## EXERCISE AIM
Write out, from the entries below, exactly the lines that run between the lines holding "takes over. -/" and "R256, R415) -/", inclusive, and stop there.

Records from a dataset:
========

-- ==== Sys2Proof/Machine/PortOps.lean ====
section
/-!
DEFINITION. Operations of the ports, the Timebase and MGMT (spec/10): links (R240), the Timebase (R248 to R251), gate
lists (R252 to R254), MDIO and half duplex (R255, R256).
-/

namespace Sys2Proof.Machine

/-! ### Links (R240) -/

/-- Event group of a fabric or ring sub-port, and its number within it (Table 19.1). -/
def portGroup (p : Nat) : Nat := if p < 32 then 12 + p / 4 else p - 12
def portSub (p : Nat) : Nat := if p < 32 then p % 4 else 0

/-- Has the Ethernet reference of a port been lost (Tables 1.7, 15.5)? -/
def State.ethRefLost (s : State) (p : Nat) : Bool :=
  nth s.sap.refLost (if p < 16 || p == 32 then 0 else 1) false

/-- Can the sub-port come up: it exists, its port is enabled, its reference and its supply are there, and it is no pass-through? -/
def State.canLink (s : State) (p : Nat) : Bool :=
  linkPoint p && s.portOn p && !(s.port p).up && !s.sap.shed && !s.ethRefLost p
    && !s.passes p

/-- A sub-port comes up. -/
def State.linkUp (p : Nat) (s : State) : State :=
  (s.setPort p { s.port p with up := true }).raise0 (portGroup p) (4 + portSub p)

/-- A sub-port goes down: counted (kind 7) and raised. [DEDUCED, log entry 75] -/
def State.linkDown (p : Nat) (s : State) : State :=
  if (s.port p).up then
    ((s.setPort p { s.port p with up := false }).raise0 (portGroup p) (8 + portSub p)).indicate p 7
  else s

/-- Several sub-ports go down. -/
def State.linksDown (l : List Nat) (s : State) : State := l.foldl (fun s p => s.linkDown p) s

/-! ### The Timebase (R248, R251) -/

/-- Block nanoseconds in which the Timebase advances by at least `d` ns. -/
def State.tbWait (s : State) (d : Nat) : Nat :=
  let rate : Int := 2 ^ 32 + s.addend
  ceilDiv (d * 2 ^ 32) rate.toNat

/-- Let time pass until the Timebase has reached a time in ns. -/
def State.untilTb (t : Nat) (s : State) : State := if s.tbNs < t then s.advance (s.tbWait (t - s.tbNs)) else s

/-- Load a time given in ns. -/
def State.loadTime (t : Nat) (s : State) : State :=
  { s with time := { s.time with sec := t / 1000000000 % 2 ^ 48, ns := t % 1000000000 } }

/-- TIME_OP.SET: load the staged time (R248). -/
def State.timeSet (s : State) : State :=
  let sec := s.fld 0x1700001C 15 0 * 2 ^ 32 + (s.reg 0x17000018).toNat
  let s := s.loadTime (sec * 1000000000 + s.fld 0x17000014 29 0)
  { s with time := { s.time with frac := 0 } }

/-- TIME_OP.STEP: add the signed TIME_STEP nanoseconds (R248). -/
def State.timeStep (s : State) : State :=
  let t : Int := (s.tbNs : Int) + sInt 32 (s.reg 0x17000024).toNat
  s.loadTime (t % ((2 ^ 48 * 1000000000 : Nat) : Int)).toNat

/-- A rising edge on PPS_IN (R251). -/
def State.ppsIn (s : State) : State :=
  ({ s with time := { s.time with cap := (s.time.sec, s.time.ns) } }).raise0 7 18

/-- PPS_OUT rises when the nanoseconds count passes TIME_PPS_OFFSET (R251). -/
def State.ppsOut (s : State) : State :=
  let off := s.fld 0x17000030 29 0
  let sec := if s.time.ns < off then s.time.sec else s.time.sec + 1
  let s := s.untilTb (sec * 1000000000 + off)
  { s with time := { s.time with ppsHigh := some (s.now + s.fld 0x17000034 15 0 * 1000) } }

/-! ### Gate lists (R252, R254) -/

/-- ns from a place in a cycle to the end of the entry that it lies in. -/
def toEdge : List (BitVec 8 × Nat) → Nat → Nat
  | [], _ => 0
  | (_, n) :: l, t => if t < n then n - t else toEdge l (t - n)

/-- ns until the next entry's gates take effect. -/
def GateList.edge (g : GateList) (now : Nat) : Nat :=
  toEdge g.cycleEntries (((now : Int) - (g.base : Int)) % (g.cycle : Int)).toNat

/-- Is a gate list operating at the point? -/
def State.gateRuns (s : State) (p : Nat) : Bool := s.tbOn && (s.port p).gate.any fun g => g.cycle > 0

/-- The interval of the present entry, or the cycle, ends. -/
def State.gateAdvance (p : Nat) (s : State) : State :=
  match (s.port p).gate with
  | none => s
  | some g => s.untilTb (s.tbNs + g.edge s.tbNs)

/-- First cycle start of a list at or after a time (R254). -/
def GateList.firstStart (g : GateList) (t : Nat) : Nat :=
  if t ≤ g.base || g.cycle == 0 then max t g.base else g.base + ceilDiv (t - g.base) g.cycle * g.cycle

/-- The accepted list takes over. -/
def State.gateSwap (p : Nat) (s : State) : State :=
  match (s.port p).next with
  | none => s
  | some (l, t) =>
    let s := s.untilTb t
    (s.setPort p { s.port p with gate := l, gateAt := s.now, next := none }).raise0 (portGroup p) (20 + portSub p)

/-! ### MGMT (R255, R256, R415) -/

/-- MMAC_MDIO.START. -/
def State.mdioStart (s : State) : State := { s with mmac := { s.mmac with mdioBusy := true } }

/-- Speed and duplex that the PHY registers resolve to, by the auto-negotiation priority of IEEE 802.3: 1,000 full, 100 full,
100 half, 10 full, 10 half; none while the link is not up or the negotiation not complete. -/
def resolvePhy (r1 r4 r5 r9 r10 : BitVec 16) : Option (Nat × Bool) :=
  let both : Nat → Bool := fun i => r4.getLsbD i && r5.getLsbD i
  if !(r1.getLsbD 2 && r1.getLsbD 5) then none
  else if r9.getLsbD 9 && r10.getLsbD 11 then some (2, true)
  else if both 8 then some (1, true)
  else if both 7 then some (1, false)
  else if both 6 then some (0, true)
  else if both 5 then some (0, false)
  else none

/-- The poll's result is applied. -/
def State.autoPoll (r : Option (Nat × Bool)) (s : State) : State :=
  match r with
  | some (sp, f) => { s with mmac := { s.mmac with speed := sp, full := f } }
  | none => s

/-- ns of a bit on MGMT. [DEDUCED, log entry 9] -/
def State.mgmtBit (s : State) : Nat :=
  match (if s.autoOn then s.mmac.speed else s.fld 0x16000004 1 0) with
  | 0 => 100 | 1 => 10 | _ => 1

/-- Does MGMT attempt a frame in half duplex? -/
def State.attempting (s : State) : Bool := s.halfDuplex && s.mmac.cur.isSome && s.mmac.backoff.isNone

/-- The frame being attempted is discarded. -/
def State.dropAttempt (s : State) : State := { s with mmac := { s.mmac with cur := none, collisions := 0, backoff := none } }

/-- A collision after so many bit times of the attempt. -/
def State.collide (bits_ : Nat) (s : State) : State :=
  let s := s.advance (bits_ * s.mgmtBit)
  let s := { s with mmac := { s.mmac with carrier := false } }
  if bits_ > 512 then s.dropAttempt.indicate 34 7
  else
    let n := s.mmac.collisions + 1
    let s := s.indicate 34 6
    if n ≥ 16 then (s.dropAttempt.indicate 34 8).raise0 7 24
    else
      let (r, s) := s.draw (2 ^ min n 10)
      let t := s.now + (32 + 512 * r) * s.mgmtBit
      { s with mmac := { s.mmac with collisions := n, backoff := some t } }

/-- The back-off ends: an age check, then the next attempt, or a wait for the carrier to drop. -/
def State.retryMgmt (s : State) : State :=
  match s.mmac.cur with
  | none => s.dropAttempt
  | some f =>
    let s := s.until (s.mmac.backoff.getD 0)
    if s.tooOld f.since then s.dropAttempt.countAged 34 (34 * 8 + f.tc)
    else if s.mmac.carrier then s
    else ({ s with out := { point := 34, frame := f.frame, time := s.now } :: s.out }).attempt f

/-- Carrier sense drops: lost in the middle of MGMT's own attempt (kind 5), at that attempt's end, or after another station's
frame; 96 bit times pass before the next attempt (R244, R250, R256). [DEDUCED, log entry 75] -/
def State.carrierDrop (lost : Bool) (s : State) : State :=
  if s.attempting && lost then s.indicate 34 5
  else
    let sent : State → State := fun s => match s.mmac.cur with
      | some f => if f.stamp then s.queueStamp 34 f.frame s.mmac.curAt else s
      | none => s
    let s := if s.attempting then (sent s).dropAttempt else s
    let s := s.advance (96 * s.mgmtBit)
    { s with mmac := { s.mmac with carrier := false } }

/-- MGMT_PHY_RST_N is released (R415). -/
def State.phyRelease (s : State) : State :=
  let s := s.until s.mmac.phyHold
  { s with mmac := { s.mmac with phyRstN := true } }

end Sys2Proof.Machine
end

========

## RESPONSE AREA
/-- The accepted list takes over. -/
def State.gateSwap (p : Nat) (s : State) : State :=
  match (s.port p).next with
  | none => s
  | some (l, t) =>
    let s := s.untilTb t
    (s.setPort p { s.port p with gate := l, gateAt := s.now, next := none }).raise0 (portGroup p) (20 + portSub p)

/-! ### MGMT (R255, R256, R415) -/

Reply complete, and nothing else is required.